第4話|絶望魔法少女!
腕からの出血が止まらずダリアに応急処置をして貰っている時。
「凄いよ、沙羅! あのバロックパールを倒すなんて!」
ダリアに凄い凄いと褒められた。生死を彷徨いながら、これまで出したことも無い程大きな声を出した為喉が潰れてしまったのか掠れた声と空気しか吐けず、ありがとう、と口を動かす。
「これまでバロックパールと戦った子は殆どやられてしまっていたんだ……、倒せたのは君が初だよ!」
やられた、とは。聞いてみたい気持ちもあるが、怖くて聞くのはやめた。声も出ないし。凄い、と言われ嫌な気はしないが、もうやりたくない。
処置が終わって、ダリアが少し離れてから怪我の無い右手で地面に字を書いた。
“もうやめたい”
するとダリアは人が変わったかの様な恐ろしい形相で私を睨んだ。
「何、言ってるの? 君は選ばれた特別な子なんだよ? やめるなんて許さない、絶対に続けて貰うから」
その形相と話に怖気づき、逃げ出そうとするがつい先程腕からは出血、他のところもかすり傷が多く出来てしまった為逃げることは許されず、ただ金縛りに遭ったかのように其処に留まるしか出来なかった。
きゅっと口を結び涙が溢れてしまわぬよう堪えていると不意に手が伸びてきた。その手はそのまま私の頭に伸び、ふわりと優しく撫でる。その手の主は言わずもがなダリアで、先程とのギャップに思わず恐怖する。

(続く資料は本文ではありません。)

/-! ## Snapshots and the trackside recorder -/

/-- The snapshot unit (R526 to R537). -/
structure SnapSt where
  /-- L, SEQ, slot and RUN_STEP of the request in progress. -/
  lap : Nat
  seq : Nat
  slot : Nat
  runStep : Nat
  /-- Manifest entries (R525). -/
  manifest : List Nat
  /-- Region digests taken at the snapshot point, or read from the header being restored (R532, R537). -/
  digests : List Nat
  /-- Next image page to relay or restore, image pages relayed ahead of it (R528), pages of the image. -/
  next : Nat
  early : List Nat
  total : Nat
  /-- The manifest's pages at the snapshot point: region and page (R525, R526). -/
  pages : List (Nat × Nat)
  /-- Image pages not yet relayed whose contents have changed since the snapshot point: number and bytes as they stood there (R526). -/
  saved : List (Nat × Bytes)
  /-- How many of the header and the pages of stream records, which go first, have been relayed (R528, R530). -/
  head : Nat
  /-- Lap in which the last page went out; the seal follows its commit (R530). -/
  lastLap : Option Nat
  sealing : Bool
  /-- Slot and SEQ of the newest sealed copy of this part, and of each slot. -/
  newest : Option Nat
  slotSeq : Tab Nat
  /-- The part that holds the newest sealed copy (R535). -/
  holder : Option Nat
  /-- Slot being drained to flash (R533). -/
  drain : Option Nat
  /-- Images in namespace 1 of the snapshot flash ports, page by page in image order: even pages on port 0, odd ones on port 1
  (R533). The place of the next holds none from the start of its drain to the end. -/
  images : Tab (List Bytes)
  nextImage : Nat
  /-- Table through which the source reaches this part's relay area (R529). -/
  hosted : Option Nat
  /-- Segments of pushes, as SEG, destination and the SEQ of the snapshot pushed, until their SEG is used again (R304, R450, R537). -/
  pushed : List (Nat × Nat × Nat)
  deriving DecidableEq, Repr

/-- An input record (R538). -/
structure TrkRec where
  lap : Nat
  source : Nat
  region : Nat
  timeNs : Nat
  addr : Nat
  data : Bytes
  deriving DecidableEq, Repr

/-- A journal entry (R539): a page-table switch with the replaced frame and the frame lent for it, a replaced block-store
line, an old stream record, an old owner table (R544, assumption 15). -/
inductive TrkJ
  | page (lap r page frame lent : Nat) (valid lapLocal : Bool)
  | line (lap b line : Nat) (data : Bytes)
  | stream (lap n : Nat) (old : RStream)
  | owner (lap table : Nat) (old : OwnTable)
  deriving DecidableEq, Repr

/-- The trackside recorder (R538 to R544). -/
structure TrkSt where
  recs : List TrkRec
  /-- Laps of which not every input was recorded (R540). -/
  gaps : List Nat
  /-- The lap under way has had a stretch in which inputs were not recorded. -/
  gapNow : Bool
  journal : List TrkJ
  firstLap : Nat
  /-- Last lap recorded whole (R542), and laps that a trigger has still to record whole, its own among them. -/
  lastLap : Nat
  triggerLap : Nat
  postLeft : Nat
  /-- The image that EXPORT writes, made at freeze (R543). -/
  image : Bytes
  /-- Records of a bench re-run (R544): lap log by lap, digest-log entries by lap. -/
  benchLog : Tab Nat
  benchDigest : Tab Nat
  /-- Input records of a bench re-run, in ring order (R544). -/
  benchIn : List TrkRec
  deriving DecidableEq, Repr

/-- A message to the board (R582): a list entry or an error record. -/
structure Notify where
  seq : Nat
  entry : Bool
  data : Nat
  deriving DecidableEq, Repr

/-- The sideband port (R580 to R584): messages that wait, the MCTP endpoint ID, list entries in order of arrival. -/
structure SideSt where
  queue : List Notify
  seq : Nat
  eid : Nat
  lists : List Nat
  deriving DecidableEq, Repr

/-- Boot and security (R569 to R585). -/
structure BootSt where
  /-- The boot flash and whether it can be read. -/
  flash : Mem
  flashOk : Bool
  /-- Slot A has failed; an image has been verified; built-in test is complete. -/
  slotAFailed : Bool
  fwDone : Bool
  bistDone : Bool
  /-- ROLLBACK, BURN and CFG_FLOOR of the booted image. -/
  rollback : Nat
  burn : Bool
  cfgFloor : Nat
  /-- Measurements M1 to M6 (R577). -/
  meas : Tab Nat
  /-- Deadbolts by sideband held until step 7 (R580): kind and unit. -/
  heldDead : List (Nat × Nat)
  nonce : Nat
  debugToken : Bytes
  /-- The alias certificate as last signed (R576, R579). -/
  aliasCert : Bytes
  deriving DecidableEq, Repr

/-- What an SPDM transport has exchanged (R578): how far negotiation has come, and its messages. -/
structure SpdmSt where
  stage : Nat
  vca : Bytes
  certs : Bytes
  meas : Bytes
  deriving DecidableEq, Repr

/-- The state of the part. -/
structure State where
  fuses : Fuses
  flds : Tab Tri
  shadows : Tab (Option Tri)
  lap : LapSt
  pacer : PacerSt
  graphs : List Graph
  cores : Tab Core
  regions : Tab Region
  blocks : Tab Block
  owners : Tab OwnTable
  ownPend : List OwnPend
  link : LinkSt
  /-- Guard tables, newest first (R367). -/
  guards : List GuardTab
  hurdles : Tab Nat
  dump : Dump
  part : PartSt
  host : HostSt
  side : SideSt
  boot : BootSt
  spdm : Tab SpdmSt
  snap : SnapSt
  trk : TrkSt
  /-- The lap log ring (R107, R560) in the system frames of a manager's region: that of region r from r x 2^28 up; and the
  digest log (R540). -/
  lapLog : Mem
  digests : Tab Nat
  pins : Pins
  out : List Output
  /-- The MODEL's own counter behind Config.freeNat (assumption 3). -/
  freeCtr : Nat
  /-- Commands waiting, first in first out. -/
  pending : List Instr
  deriving DecidableEq, Repr

/-! ## Reset values -/

def queueReset : Queue := ⟨[], none, none⟩
def wslotReset : WSlot := ⟨.empty, 0, 0, [], []⟩
def moverReset : Mover := ⟨.unarmed, 0, 0, 0, 0, 0, 0, false, 0, 0, 0, 0, 0, false, 0, none, false, 0, false, 0, 0, false, false, [], none, []⟩
def randCtrReset : RandCtr := ⟨0, 0, false, false⟩
def seqReset : Seq := ⟨.idle, 0, [], [], [], [], false, false, false, false, 0, 0, false, [], false, none, 0, false, 0, 0⟩
def checksReset : Checks := ⟨0, 0, 0, 0, 0⟩
def coreReset : Core :=
  ⟨seqReset, none, none, [], [], [], [], [], [], [], none, none, [], 0, [], false,
    [], [], [], [], [], false, false, none, [], 0, [], checksReset, []⟩
def pteReset : PTE := ⟨0, false, false, []⟩
def rstreamReset : RStream := ⟨0, 0, false, false⟩
def tumReset : Tumbler := ⟨0, false, false, 0, 0, 0, [], []⟩
def dmaReset : DmaChan := ⟨0, 0, none, 0, false, false, false, false, [], none, none, 0⟩
def indReset : IndCopy := ⟨[], [], 0, []⟩
def portReset : Port := ⟨[], [], 0, 0, 0, []⟩
def errqReset : ErrQ := ⟨[], false, false, 0⟩
def regionReset : Region :=
  ⟨[], [], [], [], 0, 0, [], [], [], [], [], [], [], [], [], [], [], [], errqReset, [], [], [], 0, false, false, false, false, false,
    [], [], [], [], [], [], [], 0, []⟩
def sbReset : SbRegion := ⟨0, 0, 0, false, 0, 0, []⟩
def dumpReset : Dump := ⟨false, [], 0, [], 0⟩
def epochReset : Epoch := ⟨0, 0, 0, 0, 0, 0, [], [], [], []⟩
def blockReset : Block := ⟨[], [], [], [], [], [], [], [], [], none, [], [], [], errqReset, false, [], []⟩
def gtaskReset : GTask := ⟨0, false, 0, 0, 0, 0, none, 0, []⟩
def pacerReset : PacerSt := ⟨0, 0, [], 0, 0, [], [], false, 100, 0, false, 0, false, false, [], []⟩
def bootReset : BootSt := ⟨[], false, false, false, false, 0, false, 0, [], [], 0, [], []⟩
def spdmReset : SpdmSt := ⟨0, [], [], []⟩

「……ごめんね、沙羅。君は特別だから、つい。でも、続けてもらえないと困るんだ。君なら続けてくれるよね?」
先程とは違い優しく諭す様な口調。そんなに言われてももう続けたく無いが、根がお人好しな私は困るやお願いという言葉に弱く、気づけば勝手に、脳と口が別々になってしまったかのように分かったと口を動かしてしまっていた。
……なんだかダリアに言わされた感じがするが、私はもうこの魔法少女をやめることは出来ないのだろう。それは何時までか分からない。私が大怪我でもして役に立たなくなった時か、はたまた一生か。終わりが分からない魔法少女という道を、私はただひたすら歩き続けるしか無いのだ。例えどれほどボロボロになったとしても、私はみんなを守る為に戦い続ける。
――何故こんな平々凡々な私が選ばれたのか。それは偶然か、必然か。答えはにやりと笑ったダリアだけが知っている。